What you are asked to do: Copy exactly the stretch of data below from the line with "def HostQ.slotAt (q" through the line with "def Mach.packetAt (m", including both of those lines.

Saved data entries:
------------------------------------

-- ==== Sys2Proof/Machine/Updates.lean ====
section
/-!
DEFINITION. Machine/Updates.lean: emission of update triples (R349-R354), the drain unit (R355), and what the basins do by
themselves (R356-R361).
-/

namespace Sys2Proof.Machine

/-! ## The emit pool (R349) -/

/-- The checks of a target and its type (R352): the trap code, or none. `fmts` are the types the value may have. -/
def Core.emitFault (c : Core) (a : Nat) (fmts : List Nat) : Option Byte :=
  match c.emitSeg a with
  | none => some trUpdTarget
  | some (_, _, op) =>
    if a % updBytes op != 0 then some trUpdTarget
    else if fmts.any fun f => (updFmts op).contains f then none
    else some trUpdType

/-- The address of a lane's target (R352). -/
def Core.updAddr (c : Core) (q : VSeq) (w : VArgs) (n : Nat) : W64 :=
  (c.vs q).getK (w.imm.toNat % 8) + ((c.opBits w.a w.sa n).setWidth 64 <<< (w.imm.toNat / 8 % 4))

/-- The lanes of an UPD that emit, ascending. -/
def Core.updLanes (c : Core) (w : VArgs) : List Nat := (List.range 1024).filter (c.active w)

/-- The first lane that fails a check (R352). -/
def Core.updTrap (c : Core) (q : VSeq) (w : VArgs) : Option (Byte × W64 × W64) :=
  (c.updLanes w).findSome? fun n =>
    let a := c.updAddr q w n
    (c.emitFault a.toNat [w.fmt.toNat]).map fun code =>
      (code, a, if code == trUpdType then
          BitVec.ofNat 64 (((c.emitSeg a.toNat).map (·.2.2)).getD 0) else BitVec.ofNat 64 n)

/-- The bytes of a pool entry (R349). -/
def poolEntry (addr port : Nat) (wide cont : Bool) (ord val : Nat) : Nat :=
  addr % 2 ^ 48 + (port + cond wide 4 0 + cond cont 8 0) * 2 ^ 48 + ord * 2 ^ 64 + val % 2 ^ 32 * 2 ^ 96

/-- Append one entry to the pool; its bytes are written in C's positions (R353). -/
def Core.poolPut (c : Core) (port e : Nat) : Core :=
  { c with
    emit := { c.emit with
      todo := c.emit.todo ++ [(poolOff (c.emit.oldest + c.emit.count), e)]
      count := c.emit.count + 1
      ports := vset c.emit.ports port (vget c.emit.ports port 0 + 1)
      written := c.emit.written + 1 } }

/-- Emit a lane's triple (R352). -/
def Core.emitLane (c : Core) (q : VSeq) (w : VArgs) (n : Nat) : Core :=
  let p := w.d.toNat % 4
  let a := (c.updAddr q w n).toNat
  let o := (c.opBits w.c w.sc n).toNat
  let v := (c.opBits w.b w.sb n).toNat
  if w.fmt == 4 then
    (c.poolPut p (poolEntry a p true false o v)).poolPut p
      (poolEntry 0 p false true 0 (c.opBits (w.b + 1) w.sb n).toNat)
  else c.poolPut p (poolEntry a p false false o v)

/-- The tiles that an UPD reads (R351). -/
def updTiles (w : VArgs) : List Reg4 := if w.fmt == 4 then [w.a, w.b, w.b + 1, w.c] else [w.a, w.b, w.c]

/-- A word of C that stalls without a limit until `ready` holds (R353); an UPD that is still writing its entries holds it at issue, and a
tile of it that a MACCR is still to write (R233). -/
def updStall (s : State) (i : Instr) (w : VArgs) (tiles : List Reg4) (trap : VSeq → Core → Option (Byte × W64 × W64)) (ready : Core → Bool)
    (f : VSeq → Core → Core) : Out :=
  onMach s fun k m =>
    let n := k.cur.val
    let q := k.curV
    let c := m.core n
    if !c.vGuard q w.g then m.setCore n (c.vNext q k.cyc 12)
    else if c.emitting .c || c.maccrPending tiles then m
    else match trap q c with
      | some (code, i0, i1) => m.takeTrap k k.cur ⟨code, vSource q, (c.vs q).pc, i0, i1⟩
      | none =>
        if ready c then m.setCore n ((f q c).vNext q k.cyc 12)
        else m.setCore n (c.setVs q { c.vs q with wait := some ((c.vs q).wait.getD ⟨i, k.cyc, none⟩) })

/-- UPD (R351-R353). -/
def execUpd (w : VArgs) (s : State) : Out :=
  updStall s (.upd w) w (updTiles w) (fun q c => c.updTrap q w)
    (fun c => decide (c.emit.count + (c.updLanes w).length * (cond (w.fmt == 4) 2 1) ≤ 2048))
    fun q c => (c.updLanes w).foldl (fun c n => c.emitLane q w n) c

/-- UPDF (R354). -/
def execUpdf (w : VArgs) (s : State) : Out :=
  updStall s (.updf w) w [] (fun _ _ => none) (fun c => vget c.emit.ports (w.d.toNat % 4) 0 == 0) fun _ c => c

/-! ## The drain unit (R350, R355) -/

/-- An entry as it stands in the pool. -/
structure PoolEntry where
  addr : Nat
  port : Nat
  wide : Bool
  cont : Bool
  rsv : Bool
  ord : Nat
  val : Nat
deriving DecidableEq, Repr

/-- The 16 bytes at a pool index. -/
def Core.poolRaw (c : Core) (i : Nat) : Nat := c.sp.rd (poolOff i) 16

/-- The fields of 16 bytes of the pool (R349). -/
def poolFields (e : Nat) : PoolEntry :=
  ⟨e % 2 ^ 48, e / 2 ^ 48 % 4, e.testBit 50, e.testBit 51, e / 2 ^ 52 % 16 == 0 && e / 2 ^ 56 % 256 == 0,
    e / 2 ^ 64 % 2 ^ 32, e / 2 ^ 96 % 2 ^ 32⟩

/-- Read the entry at a pool index. -/
def Core.poolAt (c : Core) (i : Nat) : PoolEntry := poolFields (c.poolRaw i)

/-- The continuation of a WIDE entry is well formed (R349, R350). -/
def contOk (e x : PoolEntry) : Bool := x.rsv && x.cont && !x.wide && x.port == e.port && x.addr == 0 && x.ord == 0

/-- What the drain unit makes of the entry `e` at pool index `i`, of `left` entries from there on: a triple, or the code of
the failure (R350). -/
def Core.drainEntry (c : Core) (g : Engine) (e : PoolEntry) (i left : Nat) : Except Byte Triple :=
  let x := c.poolAt (i + 1)
  if !e.rsv || e.cont then .error trUpdTarget
  else if e.wide && (decide (left < 2) || !contOk e x) then .error trUpdTarget
  else
    match c.emitFault e.addr (if e.wide then [4] else [0, 1]) with
    | some code => .error code
    | none =>
      .ok ⟨i, cond e.wide 2 1, e.port, g.emitPa e.addr, BitVec.ofNat 32 e.ord,
        BitVec.ofNat 64 (e.val + cond e.wide (x.val * 2 ^ 32) 0), e.wide, false, none⟩

/-- Entries that the drain unit has read and not freed. -/
def Drain.taken (d : Drain) : Nat := (d.flight.map (·.entries)).sum

/-- Triples in flight: sent and not accepted (R355). -/
def Drain.unaccepted (d : Drain) : Nat := (d.flight.filter fun t => !t.accepted).length

/-- Read entries until one fails, 64 triples are in flight, `n` of 256 entries have been read, the pool area ends, or none is left
whose bytes are written (R353); the continuation of a WIDE entry at the end of the area is read in the unit's next position.
The failing entry's index and code come with the triples. -/
def Core.drainRead (c : Core) (g : Engine) : Nat → Drain → Drain × Option (Nat × Byte)
  | 0, d => (d, none)
  | n + 1, d =>
    let left := c.emit.count - c.emit.todo.length - d.taken
    let i := (c.emit.oldest + d.taken) % 2048
    if left == 0 || decide (64 ≤ d.unaccepted) then (d, none)
    else
      let raw := d.half.getD (c.poolRaw i)
      let e := poolFields raw
      if i == 2047 && e.wide && e.rsv && !e.cont && d.half.isNone && decide (2 ≤ left) then ({ d with half := some raw }, none)
      else match c.drainEntry g e i left with
        | .error code => (d, some (i, code))
        | .ok t =>
          let d := { d with flight := d.flight ++ [t], half := none }
          if i == 2047 && !e.wide then (d, none) else c.drainRead g n d

/-- DRAIN_UNIT_TAKE (R350, R355), in a free position of the transfer engine: a failing entry ends the task once every triple
before it has been accepted; its status record's PC is C's next word (log entry 14). -/
def execDrainUnitTake (s : State) : Out :=
  onMach s fun k m =>
    let n := k.cur.val
    let c := m.core n
    let e := EngineId.core k.cur
    let g := m.engine e
    if !c.task.any (·.running) || g.drain.susp.isSome || !c.xferFree k.cyc then m
    else
      let (d, bad) := c.drainRead g 256 g.drain
      let m := (m.setEngine e { g with drain := d }).setCore n { c with pos := (k.cyc + 1, 0) }
      match bad with
      | some (i, code) =>
        if d.unaccepted == 0 then m.stopTask k k.cur ⟨code, 2, c.c.pc, BitVec.ofNat 64 (poolOff i), 0xFFFFFFFF⟩ true else m
      | none => m
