/-- REQ (R286). -/
def execReq (w : TArgs) (s : State) : Out := dataWord s (.req w) false w (reqSpec w)

/-! ## GATHER, SCATTER, IREAD (R287, R288) -/

/-- Offsets of the lowest and the highest byte of a record's elements from its base. -/
def Shape.extent (r : Shape) : Int × Int :=
  let ends (d : Nat) : Int := ((r.bound d : Int) - 1) * r.stride d
  let lo := ((List.range 6).map fun d => min 0 (ends d)).sum * (r.width : Int)
  let hi := ((List.range 6).map fun d => max 0 (ends d)).sum * (r.width : Int) + (r.width : Int) - 1
  (lo / 8, hi / 8)

/-- The start of an indexed command: the item's record and the list's COUNT (R280, R287). -/
def indexedStart (h list : Reg4) (A : Access) (m : Mach) (c : Cmd) : Except TStop (Mach × Cmd) := do
  let (m, r) ← m.recordAt A c h fun r => r.layout == 0 && r.count * r.width % 8 == 0
  listAligned (c.reg list)
  let (m, n) ← m.readPlain A c 0 (c.base list) 16
  .ok (m, { c with recd := r, total := n % 2 ^ 32 * r.count })

/-- The address of item `j`: base plus its list entry, which is read at the item's first element; an address outside
every window, or one that `ok` refuses, raises APERTURE there. -/
def itemBase (list : Reg4) (ok : Mach → Shape → Int → Bool) (A : Access) (m : Mach) (c : Cmd) (e : Nat) (base : Int) :
    Except TStop (Mach × Cmd × Int) := do
  let items := c.recd.count
  if e % items != 0 then .ok (m, c, base + (BitVec.ofNat 64 ((c.vals[0]?).getD 0)).toInt)
  else
    let (m, v) ← m.readPlain A c e (c.base list + ((16 + 8 * (e / items) : Nat) : Int)) 8
    let a := base + (BitVec.ofNat 64 v).toInt
    if a < 0 || 2 ^ 64 ≤ a || m.window (BitVec.ofInt 64 a) == 3 || !ok m c.recd a then
      .error (accFault c e trAperture (BitVec.ofInt 64 a))
    else .ok (m, { c with vals := [v] }, a)

/-- A gathering command: items at `base` + offset are written densely from a(D). -/
def gatherElem (w : TArgs) (list src : Reg4) (ok : Mach → Shape → Int → Bool) (A : Access) (m : Mach) (c : Cmd) (e : Nat) :
    Except TStop (Mach × Cmd × After) := do
  let r := c.recd
  let (m, c, a) ← itemBase list ok A m c e (c.base src)
  let s ← m.reachBits A .read c e a (r.bitOff (r.indices (e % r.count))) r.width
  let d ← m.reachBits A .write c e (c.base w.d) ((e * r.width : Nat) : Int) r.width
  let (m, v) ← m.readBits A s
  .ok (m.writeBits A d v, c, .next)

/-- GATHER (R287). -/
def gatherSpec (w : TArgs) : CmdSpec where
  regs := [w.d, w.s, w.h, w.x]
  start := indexedStart w.h w.x
  elem _ A m c e := gatherElem w w.x w.s (fun _ _ _ => true) A m c e

/-- GATHER (R287). -/
def execGather (w : TArgs) (s : State) : Out := dataWord s (.gather w) false w (gatherSpec w)

/-- SCATTER (R287). -/
def scatterSpec (w : TArgs) : CmdSpec where
  regs := [w.d, w.s, w.h, w.x]
  start := indexedStart w.h w.x
  elem _ A m c e := do
    let r := c.recd
    let (m, c, a) ← itemBase w.x (fun _ _ _ => true) A m c e (c.base w.d)
    let s ← m.reachBits A .read c e (c.base w.s) ((e * r.width : Nat) : Int) r.width
    let d ← m.reachBits A .write c e a (r.bitOff (r.indices (e % r.count))) r.width
    let (m, v) ← m.readBits A s
    .ok (m.writeBits A d v, c, .next)

/-- SCATTER (R287). -/
def execScatter (w : TArgs) (s : State) : Out := dataWord s (.scatter w) false w (scatterSpec w)

/-- An item of IREAD lies in window 2 and within one scratchpad (R288). -/
def ireadOk (m : Mach) (r : Shape) (a : Int) : Bool :=
  let (lo, hi) := r.extent
  m.window (BitVec.ofInt 64 a) == 2 && (a + lo) / 2 ^ 22 == a / 2 ^ 22 && (a + hi) / 2 ^ 22 == a / 2 ^ 22

/-- IREAD (R288). -/
def ireadSpec (w : TArgs) : CmdSpec where
  regs := [w.d, w.s, w.h, w.x]
  start := indexedStart w.h w.s
  elem _ A m c e := gatherElem w w.s w.x ireadOk A m c e

/-- IREAD (R288). -/
def execIread (w : TArgs) (s : State) : Out := dataWord s (.iread w) false w (ireadSpec w)

/-! ## MCAST (R289) -/

/-- MCAST (R289). `vals` holds the destination bases. -/
def mcastSpec (w : TArgs) : CmdSpec where
  regs := [w.s, w.h, w.x]
  start A m c := do
    let (m, h) ← m.recordAt A c w.h fun _ => true
    listAligned (c.reg w.x)
    let (m, bs) ← m.readList A c (c.base w.x) w.imm16.toNat
    .ok (m, { c with recd := h, total := h.count, vals := bs })
  elem _ A m c e := do
    let bit := c.recd.bitOff (c.recd.indices e)
    let s ← m.reachBits A .read c e (c.base w.s) bit c.recd.width
    let ds ← c.vals.mapM fun (b : Nat) => m.reachBits A .write c e (b : Int) bit c.recd.width
    let (m, v) ← m.readBits A s
    .ok (ds.foldl (fun m d => m.writeBits A d v) m, c, .next)
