-- ==== Sys2Proof/Machine/Wharf.lean ====
section
/-!
DEFINITION. Machine/Wharf.lean: the host queues and their packets (R390, R407-R409), invalidations (R266), and the management
packets that act on contexts, tasks and pages (R272, R372, R378, R394, R401). The fields of a management packet come with
its occurrence (notes/assumptions/17.md).
-/

namespace Sys2Proof.Machine

/-! ## Queues (R407) -/

/-- The place of a queue among the 1,025. -/
def queueIndex : QueueId → Nat
  | .vm v n => 64 * v.val + n.val
  | .mgmt => 1024

/-- The VM of a tenant queue. -/
def queueVm : QueueId → Option Nat
  | .vm v _ => some v.val
  | .mgmt => none

/-- A queue's control block. -/
def Mach.queue (m : Mach) (q : QueueId) : HostQ := vget m.queues (queueIndex q) HostQ.init

/-- The machine with one control block replaced. -/
def Mach.setQueue (m : Mach) (q : QueueId) (x : HostQ) : Mach := { m with queues := vset m.queues (queueIndex q) x }

/-- A control block that holds nothing of the packet at its head. -/
def HostQ.fresh (x : HostQ) : HostQ := { x with inval := none, fenceOn := false, fenceGot := [], descGot := none, full := none }

/-- The wharf's firmware runs, so that its queue registers answer (R425): bring-up has gone past step 2. -/
def Mach.wharfUp (m : Mach) : Bool := m.mgmt.on && (m.mgmt.bring == 0 || decide (2 < m.mgmt.bring))

/-- The place of a host bus address (R262: home 12). -/
def hostKey (a : Nat) : Nat := 12 * 2 ^ 48 + a % 2 ^ 48

/-- The place of the slot at HEAD. -/
def HostQ.slotAt (q : HostQ) : Nat := hostKey (q.base.toNat + 256 * (q.head.toNat % 2 ^ q.size.toNat))

/-- A queue's partition lets its packets be parsed (R385, R419): it has a configuration and is not being reset. The
management queue, and in service mode every queue, needs none. -/
def Mach.queueLive (m : Mach) (q : QueueId) (x : HostQ) : Bool :=
  let p := vget m.parts x.part.toNat Partition.init
  q == .mgmt || m.mgmt.svc || (p.conf.isSome && !p.resetting)

/-- A packet at the head of a queue that is parsed: its queue, its place, its TYPE and byte 1. -/
structure Packet where
  q : QueueId
  blk : HostQ
  key : Nat
  type : Nat
  b1 : Nat
deriving DecidableEq, Repr

/-- The packet at the head of a queue (R407): bring-up is complete, slots are written, the queue is not stopped. -/
def Mach.packetAt (m : Mach) (q : QueueId) : Option Packet :=
  let x := m.queue q
  if m.mgmt.ready && x.head != x.tail && !x.stopped && decide (4 ≤ x.size.toNat) && decide (x.size.toNat ≤ 16) && m.queueLive q x then
    some ⟨q, x, x.slotAt, (m.get x.slotAt).toNat, (m.get (x.slotAt + 1)).toNat⟩
  else none

/-- Vector 0 of the queue's VM, or of the physical function (R409). -/
def Mach.vectorZero (m : Mach) (p : Packet) : Mach :=
  match queueVm p.q with
  | some v => m.sendVm p.blk.part.toNat v 0
  | none => { m with msgs := m.msgs ++ [⟨none, 0, m.nextSeq⟩], nextSeq := m.nextSeq + 1 }

/-- A packet fails (R409): STOPPED, ERR, vector 0; HEAD rests. -/
def Mach.packetError (m : Mach) (p : Packet) (code : Byte) : Mach :=
  (m.setQueue p.q { (m.queue p.q).fresh with stopped := true, stopSeen := false, err := code }).vectorZero p

/-- Packet error 5 (R409): the fault's trap code is in an event record. -/
def Mach.addressError (m : Mach) (p : Packet) (code : Byte) (a : W64) : Mach :=
  (m.report code p.blk.part.toNat 0 a).packetError p 5

/-- The packet's interrupt, when IRQ is set (R408): VEC of the queue. -/
def Mach.packetIrq (m : Mach) (p : Packet) : Mach :=
  if decide (128 ≤ p.b1) then
    match queueVm p.q with
    | some v => m.sendVm p.blk.part.toNat v p.blk.vec.toNat
    | none => { m with msgs := m.msgs ++ [⟨none, p.blk.vec.toNat, m.nextSeq⟩], nextSeq := m.nextSeq + 1 }
  else m

/-- A packet is retired (R408). -/
def Mach.retirePacket (m : Mach) (p : Packet) : Mach :=
  let x := m.queue p.q
  (m.setQueue p.q { x.fresh with head := x.head + 1 }).packetIrq p

/-- A queue on which a packet acts (R409, R427): in service mode a tenant queue's packet fails with error 6. -/
def Mach.tenantBarred (m : Mach) (p : Packet) : Bool := m.mgmt.svc && p.q != .mgmt

/-- The TYPEs of packets that bring an ASID (R408). -/
def asidTypes : List Nat := [0x10, 0x11, 0x13, 0x14, 0x15, 0x16, 0x17]
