-- ==== Sys2Proof/Certificates/Slice0/Obligations.lean ====
section
/-!
DEFINITION. Certificates/Slice0/Obligations.lean: the statements for the provers. Each formalises numbered rules of spec/,
named in its docstring; helper definitions beside them write a rule's table or condition out from the rule's words.
-/

open Sys2Proof Sys2Proof.Machine

/-! ## X: arithmetic -/

/-- R153, register forms: what each two-source word makes of a = s[A] and b = s[B]. -/
def Sys2Proof.Machine.aluTable (g : Guard) (d a b : SReg) : List (Instr × (W64 → W64 → W64)) := [
  (.add g d a b, fun x y => x + y), (.sub g d a b, fun x y => x - y), (.andR g d a b, fun x y => x &&& y),
  (.orR g d a b, fun x y => x ||| y), (.xorR g d a b, fun x y => x ^^^ y), (.andn g d a b, fun x y => x &&& ~~~y),
  (.sll g d a b, fun x y => x <<< (y.toNat % 64)), (.srl g d a b, fun x y => x >>> (y.toNat % 64)),
  (.sra g d a b, fun x y => x.sshiftRight (y.toNat % 64)),
  (.minS g d a b, fun x y => if x.toInt ≤ y.toInt then x else y), (.maxS g d a b, fun x y => if y.toInt ≤ x.toInt then x else y),
  (.minU g d a b, fun x y => if x.toNat ≤ y.toNat then x else y), (.maxU g d a b, fun x y => if y.toNat ≤ x.toNat then x else y)]

/-- R153, FN 13-15: the words that count bits of a. -/
def Sys2Proof.Machine.countTable (g : Guard) (d a : SReg) : List (Instr × (W64 → W64)) := [
  (.clz g d a, fun x => BitVec.ofNat 64 (if x.toNat = 0 then 64 else 63 - x.toNat.log2)),
  (.ctz g d a, fun x => BitVec.ofNat 64 ((List.range 64).findIdx x.getLsbD)),
  (.popc g d a, fun x => BitVec.ofNat 64 ((List.range 64).filter x.getLsbD).length)]

/-- R153: each word of the register forms writes r of its table to s[D], discarded for s0, and changes nothing else; under
a false guard no register changes. -/
def Sys2Proof.Machine.AluRegisterForms : Prop :=
  ∀ (s : State) (g : Guard) (d a b : SReg),
    (∀ p ∈ aluTable g d a b, XWord s p.1 g 4 [d, a, b] (s.core.x.setS d (p.2 (s.core.x.getS a) (s.core.x.getS b)))) ∧
    (∀ p ∈ countTable g d a, XWord s p.1 g 4 [d, a] (s.core.x.setS d (p.2 (s.core.x.getS a))))

/-- R153, immediate forms: the 64-bit and the 96-bit word of each operation and what it makes of a = s[A] and b = imm. -/
def Sys2Proof.Machine.immTable (g : Guard) (d a : SReg) (i : BitVec 16) (l : W32) : List (Instr × Instr × (W64 → W64 → W64)) := [
  (.addImm64 g d a i, .addImm96 g d a l, fun x y => x + y), (.subImm64 g d a i, .subImm96 g d a l, fun x y => x - y),
  (.andImm64 g d a i, .andImm96 g d a l, fun x y => x &&& y), (.orImm64 g d a i, .orImm96 g d a l, fun x y => x ||| y),
  (.xorImm64 g d a i, .xorImm96 g d a l, fun x y => x ^^^ y), (.andnImm64 g d a i, .andnImm96 g d a l, fun x y => x &&& ~~~y),
  (.sllImm64 g d a i, .sllImm96 g d a l, fun x y => x <<< (y.toNat % 64)),
  (.srlImm64 g d a i, .srlImm96 g d a l, fun x y => x >>> (y.toNat % 64)),
  (.sraImm64 g d a i, .sraImm96 g d a l, fun x y => x.sshiftRight (y.toNat % 64)),
  (.minImm64 g d a i, .minImm96 g d a l, fun x y => if x.toInt ≤ y.toInt then x else y),
  (.maxImm64 g d a i, .maxImm96 g d a l, fun x y => if y.toInt ≤ x.toInt then x else y),
  (.minuImm64 g d a i, .minuImm96 g d a l, fun x y => if x.toNat ≤ y.toNat then x else y),
  (.maxuImm64 g d a i, .maxuImm96 g d a l, fun x y => if y.toNat ≤ x.toNat then x else y)]

/-- R153, R41: each immediate form takes b from the sign-extended I16 of its 64-bit word or LIT of its 96-bit word. -/
def Sys2Proof.Machine.AluImmediateForms : Prop :=
  ∀ (s : State) (g : Guard) (d a : SReg) (i : BitVec 16) (l : W32), ∀ p ∈ immTable g d a i l,
    XWord s p.1 g 8 [d, a] (s.core.x.setS d (p.2.2 (s.core.x.getS a) (i.signExtend 64))) ∧
    XWord s p.2.1 g 12 [d, a] (s.core.x.setS d (p.2.2 (s.core.x.getS a) (l.signExtend 64)))

/-- R154: what each multiply or divide word makes of its operands, computed on integers. -/
def Sys2Proof.Machine.mulTable (g : Guard) (d a b : SReg) : List (Instr × (W64 → W64 → W64)) := [
  (.mul g d a b, fun x y => BitVec.ofNat 64 (x.toNat * y.toNat)),
  (.mulh g d a b, fun x y => BitVec.ofInt 64 (x.toInt * y.toInt / 2 ^ 64)),
  (.mulhu g d a b, fun x y => BitVec.ofNat 64 (x.toNat * y.toNat / 2 ^ 64)),
  (.div g d a b, fun x y => if y = 0 then 0xFFFFFFFFFFFFFFFF else BitVec.ofInt 64 (x.toInt.tdiv y.toInt)),
  (.divu g d a b, fun x y => if y = 0 then 0xFFFFFFFFFFFFFFFF else BitVec.ofNat 64 (x.toNat / y.toNat)),
  (.rem g d a b, fun x y => if y = 0 then x else BitVec.ofInt 64 (x.toInt - y.toInt * x.toInt.tdiv y.toInt)),
  (.remu g d a b, fun x y => if y = 0 then x else BitVec.ofNat 64 (x.toNat - y.toNat * (x.toNat / y.toNat)))]

/-- R154: multiplication and division, the corners of division among them; none of them sets a flag or traps. -/
def Sys2Proof.Machine.MultiplyDivide : Prop :=
  ∀ (s : State) (g : Guard) (d a b : SReg), ∀ p ∈ mulTable g d a b,
    XWord s p.1 g 4 [d, a, b] (s.core.x.setS d (p.2 (s.core.x.getS a) (s.core.x.getS b)))

/-- R153, R154: the register forms of the integer words and the multiply and divide words, in one statement. -/
def Obligations.RegisterArithmetic : Prop := AluRegisterForms ∧ MultiplyDivide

------------------------------------

Result for this exercise:
def HostQ.slotAt (q : HostQ) : Nat := hostKey (q.base.toNat + 256 * (q.head.toNat % 2 ^ q.size.toNat))

/-- A queue's partition lets its packets be parsed (R385, R419): it has a configuration and is not being reset. The
management queue, and in service mode every queue, needs none. -/
def Mach.queueLive (m : Mach) (q : QueueId) (x : HostQ) : Bool :=
  let p := vget m.parts x.part.toNat Partition.init
  q == .mgmt || m.mgmt.svc || (p.conf.isSome && !p.resetting)

/-- A packet at the head of a queue that is parsed: its queue, its place, its TYPE and byte 1. -/
structure Packet where
  q : QueueId
  blk : HostQ
  key : Nat
  type : Nat
  b1 : Nat
deriving DecidableEq, Repr

/-- The packet at the head of a queue (R407): bring-up is complete, slots are written, the queue is not stopped. -/
def Mach.packetAt (m : Mach) (q : QueueId) : Option Packet :=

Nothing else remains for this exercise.